Standard abbreviations
- ISO 4: Pers. Individ. Differ.
- NLM: Pers Individ Dif

Indexing
- CODEN: PEIDD9
- ISSN: 0191-8869
- LCCN: 85647765
- OCLC no.: 04965018

Links
- Journal homepage; Online access;

= Personality and Individual Differences =

Personality and Individual Differences is a peer-reviewed academic journal published 16 times per year by Elsevier. It was established in 1980 by Pergamon Press and is the official journal of the International Society for the Study of Individual Differences. The editors-in-chief are Peter K. Jonason, Julie Aitken Schermer, Aljoscha Neubauer, Michelle Yik and Colin Cooper. Previous editors include Donald H. Saklofske, Philip A. Vernon, Gísli Guðjónsson and Sybil B. G. Eysenck. The founding editor was Hans Jürgen Eysenck. The journal covers research about the structure of personality and other forms of individual differences, the processes which cause these individual differences to emerge, and their practical applications.

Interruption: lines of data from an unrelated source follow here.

-- ==== Sys2Proof/Machine/Flight.lean ====
section
/-! DEFINITION. Stream packets inside the package: injection and its discards, input buffers and credits, the grants of the routers, the
links' replay buffers, and delivery (R166, R168 to R173, R177 to R187, R189, R191, R192, R197). A packet moves as a whole: it enters a
buffer that has a free flit, and the rest of it is taken to follow at once (DESIGN CHOICE, log entry 102). -/

namespace Sys2Proof.Machine

/-! ## Places -/

/-- The place of a mesh-router input, of the hub side of a hub link, and of a cluster router's input from the mesh. -/
def bufPort (r port : Nat) : HopAt := .buf (portIx (r, port))
def bufHub (d : Nat) : HopAt := .buf (1344 + d)
def bufCluster (c : Nat) : HopAt := .buf (1348 + c)

/-- The input buffer at a link end. -/
def bufOf (e : Nat) : HopAt :=
  if e < 256 then bufPort (e / 4) (16 + e % 4) else if e < 260 then bufHub (e - 256) else bufPort (hubRegion (e - 260)) 20

/-- The flits that a place holds of a channel, and of a plane. -/
def Blk.heldFlits (s : Blk) (q : HopAt) (vc : Nat) : Nat :=
  s.flights.foldl (fun n f => if f.place = q ∧ f.pkt.vc = vc then n + StreamPktFlits f.pkt else n) 0
def Blk.heldPlane (s : Blk) (q : HopAt) (plane : Nat) : Nat :=
  s.flights.foldl (fun n f => if f.place = q ∧ planeOf f.pkt.vc = plane then n + StreamPktFlits f.pkt else n) 0

/-- A credit for a channel of a buffer (R186): a flit that neither a packet in it holds nor one on the way to it. -/
def Blk.credit (s : Blk) (q : HopAt) (vc : Nat) : Bool := decide (s.heldFlits q vc < bufFlits vc)
def Blk.linkCredit (s : Blk) (e vc : Nat) : Bool := decide (s.heldFlits (bufOf (otherEnd e)) vc + s.heldFlits (.wire e) vc < bufFlits vc)

/-- Room in a link end's replay buffer of 64 flits per plane (R177). -/
def Blk.replayRoom (s : Blk) (e : Nat) (p : StreamPkt) : Bool :=
  let n := s.heldPlane (.wire e) (planeOf p.vc)
  n == 0 || decide (n + StreamPktFlits p ≤ 64)

/-- A link carries stream packets while both its ends are in STREAM (R178). -/
def Blk.linkOpen (s : Blk) (e : Nat) : Bool := (s.lnk e).st == .stream && (s.lnk (otherEnd e)).st == .stream

/-- May the packet go onto the link now? One that meets a link end in BASIC or DOWN waits there (in DOWN, DESIGN CHOICE, log entry 108). -/
def Blk.mayHop (s : Blk) (e : Nat) (p : StreamPkt) : Bool := s.linkOpen e && s.linkCredit e p.vc && s.replayRoom e p

/-! ## The list of flights -/

/-- Replace the first flight of which `q` holds. -/
def replFirst (q : Flight → Bool) (new : Flight → List Flight) : List Flight → List Flight
  | [] => []
  | f :: t => if q f then new f ++ t else f :: replFirst q new t

/-- The flights that no earlier flight of their place and channel precedes. At an injection and within one cluster the flights of one
channel queue by flow, or by source and destination (R169). -/
def sameQueue (f g : Flight) : Bool :=
  f.place == g.place && f.pkt.vc == g.pkt.vc &&
  (match f.place with
    | .src _ => flowKey f.pkt.src f.pkt.dst f.pkt.vc == flowKey g.pkt.src g.pkt.dst g.pkt.vc
    | .loc => f.pkt.src == g.pkt.src && f.pkt.dst == g.pkt.dst
    | _ => true)
def headsAfter : List Flight → List Flight → List Flight
  | _, [] => []
  | seen, f :: t => if seen.any (fun g => sameQueue f g) then headsAfter seen t else f :: headsAfter (f :: seen) t
def Blk.heads (s : Blk) : List Flight := headsAfter [] s.flights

==Abstracting and indexing==
The journal is abstracted and indexed in:
- Current Contents/Social & Behavioral Sciences
- PASCAL
- PsycINFO
- Scopus
- Social Sciences Citation Index
According to the Journal Citation Reports, the journal has a 2024 impact factor of 2.6.

==Retractions==
On 17 June 2020 Elsevier announced it was retracting a 2012 article by J. Philippe Rushton and Donald Templer. The article falsely claimed that there was scientific evidence that skin color was related to aggression and sexuality in humans.